Among the records below, find the line that has "def execDbgCtrlEnd (w"; from there, give the lines again exactly, and stop after the line that has "have passed. -/".
**** TASK DATA
-- ==== Sys2Proof/Machine/Debug.lean ====
section
/-! DEFINITION. Debug authorisation (R337-R342): tokens, grants and their end, run control, boundary scan and the TAP
(R420), and the debug opcodes. -/

namespace Sys2Proof.Machine

open Sys2Proof

/-- The grant in force: standing in TEST_UNLOCKED, otherwise that of a token (R337). -/
def State.grantBits (s : State) : Nat := if isUnlocked s.lc.state then 0x1F else if s.dbg.active then s.dbg.grant.toNat else 0

/-! ## Tokens (R338, R339, Tables 14.10 and 14.11) -/

/-- The path is permitted in the state: the TAP in MANUFACTURED and RMA, the admin path in OPERATIONAL. -/
def dbgPathOk (st path : Nat) : Bool := if path = 0 then st == 0x30 || st == 0x50 else st == 0x40

/-- The first reason to refuse a token; path 0 the TAP, 1 the admin path. -/
def dbgFault (s : State) (path : Nat) (t : Bytes) : Option Nat :=
  if sl t 0 8 ≠ ascii "SLKDBGAU" ∨ fieldLe t 8 2 ≠ 1 ∨ !allZero (sl t 33 31) ∨
     (path = 1 ∧ !(allZero (sl t 24 9) && allZero (sl t 64 64))) then some 1
  else if byteAt t 10 ≠ s.lc.state ∨ !dbgPathOk s.lc.state path then some 2
  else if sl t 16 8 ≠ s.serial then some 3
  else if path = 0 ∧ (fieldLe t 24 8 = 0 ∨ fieldLe t 24 8 ≠ s.dbg.challenge) then some 4
  else if path = 0 ∧ byteAt t 32 > 1 then some 5
  else if path = 0 ∧ !edOk (Config.debugKey (byteAt t 32)) (sl t 64 64) (sl t 0 64) then some 6
  else if byteAt t 11 ≥ 0x20 ∨ fieldLe t 12 4 < 1 ∨ fieldLe t 12 4 > 86400 then some 7
  else none

/-- A refused token (R339). -/
def dbgRefuse (s : State) (r : Nat) : State :=
  ({ s with dbg := { s.dbg with refused := true, reason := r } }).raise 0x0109 r 0 0 0

/-- An accepted token (R340). -/
def dbgGrant (s : State) (path : Nat) (t : Bytes) : State :=
  let s1 : State := { s with
    dbg := { s.dbg with grant := BitVec.ofNat 8 (byteAt t 11), active := true, ends := s.evr.optime + 1000 * fieldLe t 12 4 }
    sys := { s.sys with pdctl := s.sys.pdctl ||| pdBit 36 } }
  s1.raise 0x0107 (byteAt t 11) path (fieldLe t 12 4) 0

/-- DBG.CTRL and DBG.TOKEN are the debug master's alone (R345). -/
def dbgOnly (w : Writer) (addr : Nat) (s : State) (k : State) : State := if w = Writer.debug then k else s.denyWrite w addr 4

/-- DBG_SUBMIT: the token register is zeroed and the challenge consumed, whatever the outcome. -/
def dbgSubmit (w : Writer) (value : Nat) (s : State) : State :=
  dbgOnly w 0x10120010 s
    (if !bit value 0 then s
     else
       let t := s.dbg.token
       let s1 : State := { s with dbg := { s.dbg with token := zeros 128, challenge := 0 } }
       match dbgFault s 0 t with
       | some r => dbgRefuse s1 r
       | none => dbgGrant s1 0 t)

def execDbgSubmit (w : Writer) (value : Nat) (s : State) : Outcome := .next (dbgSubmit w value s)

/-- DBG_CHALLENGE_READ: a new challenge from D16, zero while it gives none. -/
def challengeRead (s : State) : State :=
  let r : State × Nat := match s.random 16 8 with
    | .bytes t b => (t, leNat b)
    | .off => (s, 0)
    | .waits t => (t, 0)
  ({ r.1 with dbg := { r.1.dbg with challenge := r.2 } }).send (.regRead 0x10120004 (r.2 % 2 ^ 32) true)

def execDbgChallengeRead (s : State) : Outcome := .next (challengeRead s)

/-! ## The end of a grant (R342) -/

/-- DBG_CTRL_END. -/
def dbgCtrlEnd (w : Writer) (value : Nat) (s : State) : State :=
  dbgOnly w 0x10120010 s (if bit value 1 then endGrant 3 s else s)

def execDbgCtrlEnd (w : Writer) (value : Nat) (s : State) : Outcome := .next (dbgCtrlEnd w value s)

/-- DBG_GRANT_EXPIRY: DURATION_S of operating time have passed. -/
def grantExpiry (s : State) : State := if s.dbg.active then endGrant 1 (s.timeAtLeast s.dbg.ends) else s

def execDbgGrantExpiry (s : State) : Outcome := .next (grantExpiry s)

/-! ## Run control (R337, Table 18.5) -/

/-- A halt of steward 0 is refused while the device is paired or its time is disciplined. -/
def haltRefused (s : State) (i : Nat) : Bool := i == 0 && (s.lk.pairRec.isSome || s.pt.state != 0)

/-- STEWARD_HALT. A single step needs a halted core and leaves it halted. -/
def runControl (i : Nat) (op : RunOp) (s : State) : State :=
  if i ≥ 4 ∨ !bit s.grantBits 0 ∨ !s.powered (27 + i) ∨ s.sys.inReset then s
  else match op with
    | .halt =>
      if haltRefused s i then { s with iom := { s.iom with haltRefused := true } }
      else
        { s with dbg := { s.dbg with halted := i :: s.dbg.halted.filter (fun x => x != i) }
                 sys := { s.sys with wdtPaused := i :: s.sys.wdtPaused.filter (fun x => x != i) } }
    | .single => s
    | .resume =>
      { s with dbg := { s.dbg with halted := s.dbg.halted.filter (fun x => x != i) }
               sys := { s.sys with wdtPaused := s.sys.wdtPaused.filter (fun x => x != i) } }

def execStewardHalt (i : Nat) (op : RunOp) (s : State) : Outcome := .next (runControl i op s)

/-! ## Boundary scan (R341, R420, Table 18.5) -/

/-- Instructions that drive the balls. -/
def tapDrives : TapInstr → Bool
  | .extest | .clamp | .highz => true
  | _ => false

/-- Boundary scan is open in the state, or under a grant holding BSCAN. -/
def scanOpen (s : State) : Bool :=
  let st := s.lc.state
  (st == 0 || isUnlocked st || st == 0x50 || st == 0x60 || bit s.grantBits 4) && !zeroiseLive s && s.lk.pairRec.isNone

/-- The instruction register takes an instruction; leaving one that drives the balls is a W reset. -/
def loadInstr (i : TapInstr) (s : State) : State :=
  let s1 := if tapDrives s.dbg.tap && s.dbg.tap != i then warmReset 0 s else s
  { s1 with dbg := { s1.dbg with tap := i }
            lk := { s1.lk with actOut := s1.lk.actOut && i != .extest } }

/-- BSCAN_INSTRUCTION: an instruction not open acts as BYPASS. -/
def scanInstruction (i : TapInstr) (s : State) : State :=
  if tapDrives i && !scanOpen s then loadInstr .bypass { s with iom := { s.iom with extestRefused := true } } else loadInstr i s

def execBscanInstruction (i : TapInstr) (s : State) : Outcome := .next (scanInstruction i s)

/-- TAP_RESET: IDCODE becomes the instruction. -/
def execTapReset (s : State) : Outcome := .next (loadInstr .idcode s)

/-! ## Opcodes -/

/-- DBG_AUTHORISE: the token lies ahead of the quorum block. -/
def dbgAuthorise (s : State) (c : Cmd) : State :=
  let t := sl (c.own true) 0 128
  withQuorum s c (match dbgFault s 1 t with
    | some r => failDetail (dbgRefuse s r) c 0x1003 [byte r]
    | none => okInline (dbgGrant s 1 t) c [])

def execDbgAuthorise (i : Nat) (s : State) : Outcome := .next (stewardRow s i 0x1BA dbgAuthorise)

/-- DBG_END. -/
def dbgEnd (s : State) (c : Cmd) : State := okInline (endGrant 2 s) c []

def execDbgEnd (i : Nat) (s : State) : Outcome := .next (stewardRow s i 0x1BB dbgEnd)

end Sys2Proof.Machine
end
********
(WRITTEN ANSWER):
def execDbgCtrlEnd (w : Writer) (value : Nat) (s : State) : Outcome := .next (dbgCtrlEnd w value s)

/-- DBG_GRANT_EXPIRY: DURATION_S of operating time have passed. -/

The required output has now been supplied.